Deeply discounted securities: corporate strips: taxation
Meaning of corporate strip
The meaning of ‘corporate strip’ is given in ITTOIA05/S452C and S452E. It is an interest bearing corporate security which is converted into corporate strips under any scheme or arrangement by which the holder comes to have two or more assets in place of the converted security. These assets are the rights to stripped payments which taken together secure the repayment of the interest and principal remaining to be made under the converted corporate security.
ITTOIA05/S452D applies the rules to a corporate strip which is itself stripped.
ITTOIA05/S452E (2) ensures that the rules do not apply where an interest bearing security is re-denominated into smaller principal amounts.
Acquisitions and disposals
ITTOIA05/S452F gives rules for how the cost and proceeds of the disposal of corporate strips are to be calculated.
The person converting an interest bearing security is treated as having acquired each corporate strip for an issue price that is in direct proportion to the market value of the security from which the strips were created. Where the converted security is itself a DDS, the conversion is treated as a disposal of the DDS for an amount equal to its acquisition cost.

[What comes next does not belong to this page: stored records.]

/-- A bit that GET_BIT reads was pending, and is no more (R124). -/
theorem getBit_consumes {s : State} {b : Bool} (h : s.pBits ≤ 8 * s.pLen) (hb : (getBit s).1 = some b) :
    (pendingBits (getBit s).2).length + 1 ≤ (pendingBits s).length := by
  rcases h.lt_or_eq with hlt | he
  · obtain ⟨y, htake, hpend⟩ := takeBit_spec s hlt
    rw [getBit_of_prefetched hlt, htake, hpend, List.length_cons]
  · rw [getBit_of_empty he] at hb ⊢
    split at hb
    · cases hb
    · rename_i hsome
      obtain ⟨y, htake, hpend⟩ := takeBit_spec (refillPairs s) (Nat.mul_pos (by decide) (Nat.pos_of_ne_zero hsome))
      have hfill := length_pendingBits_refillPairs_le s
      rw [hpend, List.length_cons] at hfill
      rw [if_neg hsome, htake, length_pendingBits s]
      exact hfill.trans (Nat.le_add_left _ _)

/-- A field that is read takes its bits (R93). -/
theorem readBits_consumes (n : Nat) {s : State} {v : Nat} (h : s.pBits ≤ 8 * s.pLen) (hl : s.pLen ≤ s.params.block)
    (hv : (readBits n s).1 = some v) : (pendingBits (readBits n s).2).length + n ≤ (pendingBits s).length := by
  induction n generalizing s v with
  | zero => exact le_rfl
  | succ n ih =>
    obtain ⟨h1, hl1⟩ := getBit_bounds s h hl
    rw [← (getBit_frame s).params] at hl1
    rw [readBits_succ] at hv ⊢
    cases hb : (getBit s).1 with
    | none => rw [hb] at hv; cases hv
    | some b =>
      rw [hb] at hv
      obtain ⟨v', hv', -⟩ := Option.map_eq_some_iff.1 hv
      have hbit := getBit_consumes h hb
      have hrest := ih h1 hl1 hv'
      simp only [Option.elim_some]
      omega

/-- A record that RD_PAIR reads takes `w + 8` bits (R126). -/
theorem rdPair_consumes (w : Nat) {s : State} {q : Nat × Symbol × Bool} (h : s.pBits ≤ 8 * s.pLen)
    (hl : s.pLen ≤ s.params.block) (hq : (rdPair w s).1 = some q) :
    (pendingBits (rdPair w s).2).length + (w + 8) ≤ (pendingBits s).length := by
  obtain ⟨h1, hl1⟩ := readBits_bounds w s h hl
  rw [← (readBits_frame w s).params] at hl1
  rw [rdPair_eq] at hq ⊢
  cases hc : (readBits w s).1 with
  | none => rw [hc] at hq; cases hq
  | some code =>
    rw [hc] at hq
    obtain ⟨x, hx, -⟩ := Option.map_eq_some_iff.1 hq
    have hcode := readBits_consumes w h hl hc
    have hsym := readBits_consumes 8 h1 hl1 hx
    simp only [Option.elim_some]
    omega

/-! One turn of the engine. -/

/-- A run in phase `p` that the host leaves to the engine. -/
structure Running (p : Phase) (s : State) : Prop where
  inv : Inv s
  moves : s.moves = []
  phase : s.phase = p

/-- ENC_SYM goes on with the run, and leaves what is pending (R151). -/
theorem symbolEffect_goes_on (x : Symbol) (s : State) : (symbolEffect x s).moves = s.moves ∧
    (symbolEffect x s).phase = s.phase ∧ pendingSyms (symbolEffect x s) = pendingSyms s := by
  cases hc : childAt s s.cur x with
  | some c => rw [symbolEffect_of_some hc]; exact ⟨rfl, rfl, rfl⟩
  | none =>
    have hf := miss_frame x s
    rw [symbolEffect_of_none hc]
    generalize miss x s = t at hf
    rw [hf]
    exact ⟨rfl, rfl, rfl⟩

/-- A record ends the run, or goes on with it and leaves what is pending (R96). -/
theorem recordEffect_ends_or_goes_on (code : Nat) (x : Symbol) (s : State) : Ended (recordEffect code x s) ∨
    ((recordEffect code x s).moves = s.moves ∧ (recordEffect code x s).phase = s.phase ∧
      pendingBits (recordEffect code x s) = pendingBits s) := by
  unfold recordEffect
  split
  · exact .inl (.inl rfl)
  · cases wordAt s code with
    | none => exact .inl (.inr rfl)
    | some word =>
      have hf := appendWord_frame word x s
      rw [Option.elim_some]
      generalize appendWord word x s = t at hf
      rw [hf]
      exact .inr ⟨rfl, rfl, rfl⟩

/-- An encoder step consumes a symbol or ends the run (R200). -/
theorem encoder_step {s : State} (h : Running .encRun s) : ∃ v, step s = .next v ∧
    (v.phase = .done ∨ (Running .encRun v ∧ (pendingSyms v).length + 1 ≤ (pendingSyms s).length)) := by
  obtain ⟨hinv, hm, hp⟩ := h
  have hstep := step_encoder hinv (.inl hm) hp
  rw [setMoves_tail_of_nil hm] at hstep
  refine ⟨_, hstep, ?_⟩
  have hv := hinv.encoderEffect hp
  have hf := (rdSym_frame s).fields
  unfold encoderEffect at hv ⊢
  cases hx : (rdSym s).1 with
  | none => exact .inl rfl
  | some x =>
    rw [hx, Option.elim_some] at hv
    rw [Option.elim_some]
    have hless := rdSym_consumes (hinv.bounds.sym_low (busy_of_encRun hp)) hx
    generalize (rdSym s).2 = u at hv hf hless
    obtain ⟨-, hphase, -, -, -, -, -, -, -, -, -, -, -, -, -, hmoves, -⟩ := hf
    obtain ⟨emoves, ephase, epend⟩ := symbolEffect_goes_on x u
    exact .inr ⟨⟨hv, (emoves.trans hmoves).trans hm, (ephase.trans hphase).trans hp⟩, by rw [epend]; exact hless⟩

/-- A decoder step consumes at least 10 bits or ends the run (R200): a code field is 2 bits wide or wider (R194). -/
theorem decoder_step {s : State} (h : Running .decRun s) : ∃ v, step s = .next v ∧
    (Ended v ∨ (Running .decRun v ∧ (pendingBits v).length + 10 ≤ (pendingBits s).length)) := by
  obtain ⟨hinv, hm, hp⟩ := h
  have hstep := step_decoder hinv (.inl hm) hp
  rw [setMoves_tail_of_nil hm] at hstep
  refine ⟨_, hstep, ?_⟩
  have hv := hinv.decoderEffect hp
  have hf := (rdPair_frame (recordWidth s) s).fields
  obtain ⟨hlow, hhigh⟩ := hinv.code_range (busy_of_decRun hp)
  have hwidth : 2 ≤ recordWidth s := (recordWidth_range hinv.params hlow hhigh).2.2
  unfold decoderEffect at hv ⊢
  cases hq : (rdPair (recordWidth s) s).1 with
  | none => exact .inl (.inl rfl)
  | some q =>
    rw [hq, Option.elim_some] at hv
    rw [Option.elim_some]
    have hless := rdPair_consumes (recordWidth s) (hinv.bounds.dec_bits hp) (hinv.bounds.dec_fill hp) hq
    generalize (rdPair (recordWidth s) s).2 = u at hv hf hless
    obtain ⟨-, hphase, -, -, -, -, -, -, -, -, -, -, -, -, -, hmoves, -⟩ := hf
    refine (recordEffect_ends_or_goes_on q.1 q.2.1 u).imp_right fun ⟨emoves, ephase, epend⟩ => ?_
    exact ⟨⟨hv, (emoves.trans hmoves).trans hm, (ephase.trans hphase).trans hp⟩, by rw [epend]; omega⟩

/-! The run. -/

/-- A run each of whose steps ends it or takes `unit` from what it has left ends, and what it has left bounds its
steps. -/
theorem ends_of_consumes {running ended : State → Prop} {left : State → Nat} {unit : Nat}
    (hturn : ∀ s, running s → ∃ v, step s = .next v ∧ (ended v ∨ (running v ∧ left v + unit ≤ left s)))
    (hunit : 1 ≤ unit) {s : State} (h : running s) :
    ∃ k t, unit * (k - 1) ≤ left s ∧ Reaches k s t ∧ ended t := by
  induction hn : left s using Nat.strong_induction_on generalizing s with
  | h n ih =>
    subst hn
    obtain ⟨v, hstep, hv | ⟨hv, hless⟩⟩ := hturn s h
    · exact ⟨1, v, by simp, reaches_succ hstep (reaches_zero v), hv⟩
    · obtain ⟨k, t, hk, hreach, ht⟩ := ih (left v) (by omega) hv rfl
      refine ⟨k + 1, t, ?_, reaches_succ hstep hreach, ht⟩
      calc unit * (k + 1 - 1) ≤ unit * (k - 1 + 1) := Nat.mul_le_mul_left _ (by omega)
        _ = unit * (k - 1) + unit := Nat.mul_succ _ _
        _ ≤ left s := by omega

/-- Settles O54: every step of a run consumes a symbol, or 10 bits, or ends it. -/
theorem runsEnd : Obligations.RunsEnd := by
  intro s hinv hm
  refine ⟨fun hp => ?_, fun hp => ?_⟩
  · obtain ⟨k, t, hk, hreach, ht⟩ := ends_of_consumes (fun _ => encoder_step) le_rfl ⟨hinv, hm, hp⟩
    exact ⟨k, t, by omega, hreach, ht⟩
  · exact ends_of_consumes (fun _ => decoder_step) (by decide) ⟨hinv, hm, hp⟩

end Sys2Proof.Machine
end

section
/-! Code width (44_adaptive_control.md): BITLEN is the number of binary digits (O6), ADVANCE counts (O7), and what a step
does to the code counter bounds the widths of a run (O9, O10). -/

namespace Sys2Proof.Machine

/-! BITLEN (R190). -/

theorem bitlen_eq_log {n : Nat} (h : 1 ≤ n) : bitlen n = Nat.log 2 n + 1 := by
  rw [bitlen_of_pos h, Nat.log2_eq_log_two]

theorem bitlen_two_pow (k : Nat) : bitlen (2 ^ k) = k + 1 := by
  rw [bitlen_of_pos (Nat.one_le_two_pow), Nat.log2_two_pow]

/-- The widest code below a power of two fills its field (R194). -/
theorem bitlen_two_pow_sub_one {k : Nat} (h : 1 ≤ k) : bitlen (2 ^ k - 1) = k := by
  have hpow : 2 ≤ 2 ^ k := Nat.le_self_pow (by omega) 2
  have hpos : 1 ≤ 2 ^ k - 1 := by omega
  refine le_antisymm (bitlen_le_of_lt hpos (by omega)) ((Nat.pow_le_pow_iff_right (by decide : 1 < 2)).1 ?_)
  have := lt_two_pow_bitlen hpos
  omega

/-- The next number needs a digit more exactly where it is a power of two (R195). -/
theorem bitlen_succ {n : Nat} (h : 1 ≤ n) :
    bitlen (n + 1) = bitlen n + if n + 1 = 2 ^ Nat.log 2 (n + 1) then 1 else 0 := by
  split
  · rename_i hpow
    have hexp : Nat.log 2 (n + 1) ≠ 0 := fun h0 => by rw [h0] at hpow; omega
    have hn := bitlen_two_pow_sub_one (Nat.pos_of_ne_zero hexp)
    rw [← hpow, Nat.add_sub_cancel] at hn
    rw [hn, bitlen_eq_log (by omega)]
  · rename_i hpow
    have hle : 2 ^ Nat.log 2 (n + 1) ≤ n + 1 := Nat.pow_log_le_self 2 (by omega)
    have hlog : Nat.log 2 (n + 1) ≤ Nat.log 2 n := Nat.le_log_of_pow_le (by decide) (by omega)
    refine le_antisymm ?_ (bitlen_mono h (Nat.le_succ n))
    rw [bitlen_eq_log h, bitlen_eq_log (by omega)]
    omega

/-- Settles O6: the number of digits is one more than the logarithm, and the vectors are run. -/
theorem bitlenIsLeastWidth : Obligations.BitlenIsLeastWidth := by
  refine ⟨fun n s _ => rfl, fun n h => ?_, bitlen_two_pow, by decide⟩
  have hlt := lt_two_pow_bitlen h
  exact ⟨bitlen_eq_log h, hlt, fun w => bitlen_le_of_lt h, fun c hc => hc.trans hlt⟩

/-! ADVANCE (R192). -/

theorem exec_advance {s : State} (h : s.nextCode < s.params.maxCode) :
    exec .advance s = .next ((advance s).2.setResult (.advanced (advance s).1)) := if_pos (decide_eq_true h)

/-- Settles O7: the two branches of ADVANCE. -/
theorem advanceCounts : Obligations.AdvanceCounts := by
  intro s h
  rw [exec_advance h, advance_eq]
  refine ⟨fun hroom => ?_, fun hfull => ?_⟩
  · rw [if_neg hroom.ne]
    rfl
  · rw [if_pos hfull]
    rfl

/-! The widths of a run. -/

/-- CODE_BITS is the width of the last code (R194). -/
theorem codeBits_eq_bitlen {p : Params} (hp : p.wf = true) : p.codeBits = bitlen (p.maxCode - 1) := by
  obtain ⟨-, -, hstart, hpow, hmax, -⟩ := (Params.wf_iff p).1 hp
  have hbits : p.codeBits ≠ 0 := fun h0 => by rw [h0] at hpow; omega
  rw [hpow, bitlen_two_pow_sub_one (Nat.pos_of_ne_zero hbits)]

theorem minWidth_eq_bitlen {p : Params} (hp : p.wf = true) : p.minWidth = bitlen p.startCode := by
  obtain ⟨-, -, hstart, -⟩ := (Params.wf_iff p).1 hp
  rw [bitlen_of_pos (by omega), Params.minWidth]

/-- Settles O9: the code counter of a run stands at an entry. -/
theorem widthRange : Obligations.WidthRange := by
  refine ⟨fun s h hb => ?_, by decide, by decide⟩
  obtain ⟨hlow, hhigh⟩ := h.code_range hb
  obtain ⟨hmin, hmax, -⟩ := recordWidth_range h.params hlow hhigh
  obtain ⟨-, -, -, hpow, -⟩ := (Params.wf_iff s.params).1 h.params
  refine ⟨minWidth_eq_bitlen h.params ▸ hmin, hmax, codeBits_eq_bitlen h.params, hpow.symm, ?_⟩
  exact Bool.and_eq_true_iff.2 ⟨decide_eq_true hmin, decide_eq_true hmax⟩

/-! What a step does to the code counter. -/

/-- The registers that the width of the next record, and whether there is one, depend on. -/
def counter (s : State) : Params × Phase × Nat := (s.params, s.phase, s.nextCode)

theorem recordInstr_ne_runInit (p : Params) (w code : Nat) (x : Symbol) : recordInstr p w code x ≠ .runInit := by
  unfold recordInstr
  split <;> split <;> nofun

theorem commandInstr_ne_runInit (v : Word64) : commandInstr v ≠ .runInit := by
  unfold commandInstr
  split
  · split <;> nofun
  · nofun

/-- A step leaves the code counter, or runs one operation from the same one; RUN_INIT by name is none of them. -/
theorem step_counter {s t : State} (h : step s = .next t) :
    counter t = counter s ∨ ∃ i u, i ≠ .runInit ∧ counter u = counter s ∧ exec i u = .next t := by
  rcases step_cases h with ⟨-, -, -, hturn⟩ | ⟨-, -, -, hturn⟩ | ⟨-, -, rfl⟩ | ⟨v, ms, -, hx⟩ |
    ⟨n, v, ms, -, -, rfl⟩ | ⟨n, ms, -, hx⟩ | ⟨ms, -, hx⟩ | ⟨src, cs, ms, -, rfl⟩
  · have hu : counter (rdSym (s.setMoves s.moves.tail)).2 = counter s := by rw [rdSym_frame]; rfl
    rcases hturn with ⟨x, -, hx⟩ | ⟨-, hx⟩
    · exact .inr ⟨.encSym x, _, nofun, hu, hx⟩
    · exact .inr ⟨.encEos, _, nofun, hu, hx⟩
  · have hu : counter (rdPair (recordWidth s) (s.setMoves s.moves.tail)).2 = counter s := by rw [rdPair_frame]; rfl
    rcases hturn with ⟨-, hx⟩ | ⟨code, x, more, -, hx⟩
    · exact .inr ⟨.decTrunc, _, nofun, hu, hx⟩
    · exact .inr ⟨_, _, recordInstr_ne_runInit _ _ code x, hu, hx⟩
  · exact .inl rfl
  · exact .inr ⟨_, s.setMoves ms, commandInstr_ne_runInit v, rfl, hx⟩
  · exact .inl rfl
  · exact .inr ⟨.csrRead n, s.setMoves ms, nofun, rfl, hx⟩
  · exact .inr ⟨.hwReset, s.setMoves ms, nofun, rfl, hx⟩
  · exact .inl rfl

/-- An operation of a step keeps the counter or counts up in the phase it runs in, or starts a run, or leaves none. -/
theorem exec_nextCode {i : Instr} {u t : State} (hi : i ≠ .runInit) (h : exec i u = .next t) :
    (t.phase = u.phase ∧ (t.nextCode = u.nextCode ∨ t.nextCode = countUp u)) ∨
    (busy u = false ∧ t.nextCode = u.params.startCode) ∨ busy t = false := by
  have ended : ∀ {p}, t.phase = p → p ≠ .encRun → p ≠ .decRun → busy t = false := by
    rintro _ rfl he hd
    simp [busy, he, hd]
  cases exec_effect h with
  | keeps phase code => exact .inl ⟨phase, .inl code⟩
  | counts _ phase code => exact .inl ⟨phase, .inr code⟩
  | starts idle _ code => exact .inr (.inl ⟨idle, code⟩)
  | inits who => exact absurd who hi
  | resets _ phase => exact .inr (.inr (ended phase nofun nofun))
  | finishes _ phase => exact .inr (.inr (ended phase nofun nofun))
  | truncates _ phase => exact .inr (.inr (ended phase nofun nofun))
  | raises _ _ phase => exact .inr (.inr (ended phase nofun nofun))

/-- A step keeps the code counter or counts up in the phase it runs in, or starts a run, or leaves none. -/
theorem step_nextCode {s t : State} (h : step s = .next t) :
    (t.phase = s.phase ∧ (t.nextCode = s.nextCode ∨ t.nextCode = countUp s)) ∨
    (busy s = false ∧ t.nextCode = s.params.startCode) ∨ busy t = false := by
  rcases step_counter h with hc | ⟨i, u, hi, hc, hx⟩
  · simp only [counter, Prod.mk.injEq] at hc
    obtain ⟨-, hphase, hcode⟩ := hc
    exact .inl ⟨hphase, .inl hcode⟩
  · simp only [counter, Prod.mk.injEq] at hc
    obtain ⟨hparams, hphase, hcode⟩ := hc
    have hx := exec_nextCode hi hx
    rwa [busy, countUp, hparams, hphase, hcode] at hx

Thus, any discount that had accrued up to the date of conversion is carried through to the cost of the corporate strips and taxed when the corporate strips are disposed of or redeemed.
Where a person consolidates corporate strips into a single security, each corporate strip is treated as redeemed at the time of its consolidation by a payment to that person of an amount equal to its market value.
No account is taken of costs incurred in connection with the acquisition of the converted corporate security.
These rules apply in place of the normal rules that apply to DDS on the time at which securities are transferred or acquired (ITTOIA05/S438) and the normal market value rules (ITTOIA05/S440 to S441). Market value is the market value at the time of the exchange or conversion.
ITTOIA05/S452G replicates for corporate strips the anti-avoidance rules ITTOIA05/S449 that apply for gilt strips. These apply where a person has entered into any ‘scheme or arrangement’ to manipulate any acquisition or disposal value of a corporate strip, and the obtaining of a tax advantage is the main benefit. It imposes market value where the acquisition cost is more than market value or the redemption proceeds are less than market value (SAIM3090).
As is the case with gilt strips, there is a parallel provision at TCGA92/S151D which prevents the creation of an allowable capital loss under a ‘scheme or arrangement’ where the main benefit or one of the main benefits results in any person obtaining a tax advantage or an allowable loss.